Against this background, two domestic universities have jointly developed a ball mill method for preparing graphene / MOFs composites. Compared with chemical stripping method, this method is more simple and convenient. In addition, a large amount of research by the scientific research team has confirmed that graphene prepared by physical stripping has more excellent electrochemical sensing performance.
In this research process, researchers obtained high-quality graphene nanosheets (GS) by ball milling. With the support of graphene nanosheets, copper ions were adsorbed on the surface of GS as nucleation sites for MOFs. Next, the ligand trimesic acid (H3BTC) was added to uniformly load the nano-scale Cu-BTC particles on the GS surface, thereby obtaining a Cu-BTC @ GS complex. The study found that, compared with GS, Cu-BTC @ GS composites have larger specific surface area, higher porosity, and stronger electron transfer ability. In addition, the Cu-BTC @ GS complex has significantly improved the adsorption capacity and reactivity of small biomolecules and phenolic pollutants, resulting in a higher response signal and sensitivity.

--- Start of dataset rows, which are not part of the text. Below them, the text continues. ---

/-- The requester ends with a line in a state, with data `d`; a clean copy that differs from the home's is kept as its own. DESIGN
CHOICE (notes/assumptions/99): this is the use that makes an entry the most recent; a hit, a snoop or a write-back moves no entry. -/
def Hw.install (id : Ident) (h : Hw) (agent line : Nat) (s : LineSt) (d : List Byte) : Hw :=
  let c := h.memS.clock + 1
  let r := (h.rollLine line).put agent s
  let own := r.own.filter (·.1 != agent)
  (h.setRoll line { r with
    data := if s = .mod then some d else none, own := if s = .mod ∨ d = h.peekHome id line then own else own ++ [(agent, d)]
    resv := [], stamp := c }).modMemS (fun m => { m with clock := c })

/-- The operation that caused a request is performed on the line, held in M with data d (R250). -/
def Hw.performOp (h : Hw) (key : Nat) (op : CacheOp) (d : List Byte) : Hw :=
  let line := lineAt key
  let h := h.dropResv op line
  let r := h.rollLine line
  let x := op.on (key % 64) d r.resv
  (h.setRoll line { r with data := some x.1, resv := x.2.1 }).respond x.2.2

/-! ## Completion (Table 10-3, R244 to R246, R252) -/

/-- A line of a transaction, from a holder or from the home under a hint. -/
def Hw.lineData (id : Ident) (h : Hw) (t : Txn) (hint line n : Nat) : RdRes × Hw :=
  match t.lost.find? (·.1 == line / 64 * 64) with
  | some e => (.bad 0x05 e.2, h)
  | none => match t.got.find? (·.1 == line / 64 * 64) with
    | some e => (.ok (subB e.2 (line % 64) n), h)
    | none => (h.homeAnswer line).homeRead id hint line n

/-- The stream of a tile whose access its control core's request serves: the one that issued last. DESIGN CHOICE
(notes/assumptions/100): the commands of a caching agent name no stream. -/
def Hw.coreStream (h : Hw) (g : Nat) : Option Nat :=
  let s := (h.tile g).last
  if (h.stream g s).st = .running then some s else none

/-- The requester meets an uncorrectable error: the error response, its record, and its containment; the stream of a control core
faults with cause 0x0A (18 R415). -/
def Hw.agentBad (h : Hw) (agent cls a : Nat) : Hw :=
  (match (if agent < 0x50 then h.coreStream agent else none) with
    | some s => h.streamUncorr agent s (h.stream agent s).pc cls (h.agentSrc agent) a [(40, 1, 0)] none
    | none => h.unitBad cls (h.agentSrc agent) (h.agentCtx agent) a [(40, 1, 0)] none).respond .error

/-- The requester's access faults: its record and the answer (09 R202); the stream of a control core faults with cause 0x05 (16 R375). -/
def Hw.agentFault (h : Hw) (agent kind a : Nat) : Hw :=
  (match (if agent < 0x50 then h.coreStream agent else none) with
    | some s => h.accessFault agent s kind (h.stream agent s).pc (some a)
    | none => h.err 0x02 1 (h.agentSrc agent) (h.agentCtx agent) (some a) [(40, 1, kind)]).respond .fault

/-- An operation reads a word that has an uncorrectable error in its agent's cache: any but a store of whole words (18 R408). -/
def Hw.opMeets (h : Hw) (agent key : Nat) (op : CacheOp) : Option Nat :=
  match op with
  | .store b => ((cutsOf8 key b.length).filter (fun c => c.2 != 8)).findSome? (fun c => h.cacheWord agent c.1 c.2)
  | _ => h.cacheWord agent key op.len

/-- A line's bytes wholly written by an operation are sound (18 R408). -/
def Hw.opCleans (h : Hw) (agent key : Nat) (op : CacheOp) : Hw :=
  match op with
  | .store b => h.cacheClean agent key b.length
  | _ => h

/-- A 4- or 8-byte atomic on old bytes: fetch-and-add, or compare-and-swap (compare, then swap, in `opnd`). -/
def atomicNew (op size : Nat) (old opnd : List Byte) : List Byte :=
  if op = 0 then toLE size (leNat old + recN opnd 0 size)
  else if leNat old = recN opnd 0 size then subB opnd size size else old

/-- The home performs an atomic on its own copy (R246): the old bytes. -/
def Hw.homeAtomic (id : Ident) (h : Hw) (hint : Nat) (thru : Bool) (key size op : Nat) (opnd : List Byte) : RdRes × Hw :=
  match (h.stackReq id key size).homeRead id hint key size with
  | (.ok old, h) => (.ok old, h.homeWrite id hint thru key (atomicNew op size old opnd))
  | x => x

/-- The hint of a non-caching agent's request (09 R212): carts and the update carry their own; the mill and the carters take the
slice's field. -/
def ncHint (agent hint : Nat) (write : Bool) : Nat :=
  if agent % 4 = 2 then hintMill else if agent % 4 = 3 then (if write then hintIn else hintOut) else hint % 8

/-- The parts of a snoop-without-allocate read in order; the first fault or error stops it. -/
def ncCollect (id : Ident) (t : Txn) : List (Nat × Nat) → Hw → RdRes × Hw
  | [], h => (.ok [], h)
  | (a, n) :: cs, h => match h.lineData id t (ncHint t.agent t.op false) a n with
    | (.ok d, h) => match ncCollect id t cs h with
      | (.ok b, h) => (.ok (d ++ b), h)
      | x => x
    | x => x

/-- Every answer of a transaction has returned: its effect on requester and home. -/
def Hw.finish (id : Ident) (h : Hw) (t : Txn) : Hw :=
  let line := lineAt t.key
  let r := h.rollLine line
  match t.kind with
  | 0 =>
    match (h.stackReq id line 64).lineData id t (h.lineHint id line) line 64 with
    | (.ok d, h) =>
      let r := h.rollLine line
      let others := r.hold.filter (·.1 != t.agent)
      let s : LineSt := if others = [] then .exc else if t.crier then .cri else .shr
      -- the previous crier moves to S
      let h := h.setRoll line { r with hold := others.map (fun e => if e.2 = .cri && t.crier then (e.1, .shr) else e) }
      ((h.cacheClean t.agent line 64).install id t.agent line s d).respond (.bytes (subB d (t.key % 64) t.len))
    | (.fault a, h) => h.agentFault t.agent 1 a
    | (.bad cls a, h) => h.agentBad t.agent cls a
  | 1 =>
    match (h.stackReq id line 64).lineData id t (h.lineHint id line) line 64 with
    | (.ok d, h) =>
      let h := ((h.cacheClean t.agent line 64).install id t.agent line .mod d).performOp t.key t.cop d
      if t.cop.kind = 2 then h.respond (.bytes d) else h
    | (.fault a, h) => h.agentFault t.agent 2 a
    | (.bad cls a, h) => h.agentBad t.agent cls a
  | 2 =>
    let d := h.copyOf id t.agent line
    let h := h.install id t.agent line .mod d
    match h.opMeets t.agent t.key t.cop with
    | some w => h.agentBad t.agent 0x05 w
    | none => (h.opCleans t.agent t.key t.cop).performOp t.key t.cop d
  | 3 =>
    if r.state t.agent = some .mod then
      let h := h.writeBackLine id line
      (h.setRoll line ((h.rollLine line).drop t.agent)).respond .done
    else h.respond .done
  | 4 => match r.state t.agent with
    | some .exc => (h.setRoll line (r.drop t.agent)).respond .done
    | some .cri => (h.setRoll line (r.drop t.agent)).respond .done
    | _ => h.respond .done
  | 5 => match r.state t.agent with
    | some s =>
      let own := r.own.filter (·.1 != 0x60)
      let h := h.modMemS (fun m => { m with cacheBad := (m.cacheBad.filter (fun e => !(e.1 == 0x60 && lineAt e.2 == line))).map (fun e =>
        if e.1 = t.agent ∧ lineAt e.2 = line then (0x60, e.2) else e) })
      (h.setRoll line { r with
        hold := (r.hold.filter (fun e => e.1 != t.agent && e.1 != 0x60)) ++ [(0x60, s)]
        own := own.map (fun e => if e.1 = t.agent then (0x60, e.2) else e), resv := [] }).respond .done
    | none => h.respond .done
  | 6 =>
    match ncCollect id t (cutsOf t.key t.len) (h.stackReq id t.key t.len) with
    | (.ok b, h) => h.respond (.bytes b)
    | (.fault a, h) => h.agentFault t.agent 1 a
    | (.bad cls a, h) => h.agentBad t.agent cls a
  | 7 => (((cutsOf t.key t.len).foldl (fun (x : Hw × List Byte) c =>
      ((x.1.setRoll (lineAt c.1) RollLine.init).homeWrite id (ncHint t.agent t.op true) (t.agent % 4 == 1) c.1 (x.2.take c.2), x.2.drop c.2))
        (h.stackReq id t.key t.len, t.data)).1).respond .done
  | 8 =>
    let hint := if 2 ≤ t.agent % 4 then ncHint t.agent 0 true else h.lineHint id line
    match h.homeAtomic id hint (t.agent % 4 == 1) t.key t.len t.op t.data with
    | (.ok old, h) => h.respond (.bytes old)
    | (.fault a, h) => h.agentFault t.agent 3 a
    | (.bad cls a, h) => h.agentBad t.agent cls a
  | _ => h.setRoll line RollLine.init

/-- A transaction finishes: its effect, and the answer its requester gets. -/
def Hw.conclude (id : Ident) (h : Hw) (t : Txn) : Hw :=
  let h := h.finish id t
  if t.kind = 9 then h else { h with out := h.out ++ [Outp.answer t.agent t.kind t.key h.resp] }

/-- The eviction of a roll entry, as a transaction of its slice (R248). -/
def Hw.evictTxn (h : Hw) (line : Nat) : Txn :=
  { kind := 9, agent := 0xFF, key := line, len := 64, data := [], op := 0, cop := .store [], crier := false
    snoops := (h.rollLine line).hold.map (fun e => (e.1, line)), got := [], src := [], lost := [], ways := [line / 64]
    born := h.localNs, roll := false }

/-- An eviction is counted. -/
def Hw.evicting (h : Hw) (line : Nat) : Hw := h.bump (blkBase .reeve 0 + 0x10008 + 0x1000 * sliceOf line) 0 64 1

/-- A transaction meets its slice: it waits on a busy line or a roll eviction, or is ordered; with no snoop to send it
finishes at once. One that waits on an eviction goes on waiting while that is open. -/
def Hw.order (id : Ident) (h : Hw) (t : Txn) : Hw :=
  let later (h : Hw) (roll : Bool) : Hw := h.modMemS (fun m => { m with wait := m.wait ++ [{ t with roll := roll }] })
  if t.lines.any h.busyLine then later h t.roll
  else
    let h := h.readRoll id t.lines
    if h.needsEvict t then
      if t.roll && h.memS.open_.any (fun v => v.kind == 9 && sameSet v.key t.key) then later h true
      else match h.rollVictim (h.rollSet (lineAt t.key)) with
      | none => later h t.roll
      | some k =>
        let v := h.evictTxn (64 * k)
        later (((h.evicting t.key).snooped (64 * k) v.snoops.length).modMemS (fun m => { m with open_ := m.open_ ++ [v] })) true
    else
      let t := if t.kind = 2 ∧ ((h.rollLine t.key).state t.agent).isNone then { t with kind := 1 } else t
      let t := { t with crier := h.crierEn, roll := false, ways := h.waysOf t }
      let sn := t.lines.flatMap (h.snoopsOf t)
      let h := (h.countHub 0 (48 + sliceOf t.key) 1).snooped t.key sn.length
      if sn = [] then h.conclude id t else h.modMemS (fun m => { m with open_ := m.open_ ++ [{ t with snoops := sn }] })

/-- Waiting transactions are ordered oldest first once a line frees (R242). -/
def Hw.drainWaits (id : Ident) (h : Hw) : Hw :=
  let ws := h.memS.wait
  ws.foldl (fun h t => h.order id t) (h.modMemS (fun m => { m with wait := [] }))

Based on the significant synergy between GS and Cu-BTC nanoparticles grown in situ, researchers have constructed a highly sensitive electrochemical sensing platform and successfully applied it to the detection of a variety of practical samples, such as plasma, electronic tickets, Environmental sewage and other aspects. The design and construction of graphene / MOFs composite materials provide new ideas for researchers and help the development of high-performance electrochemical sensing systems.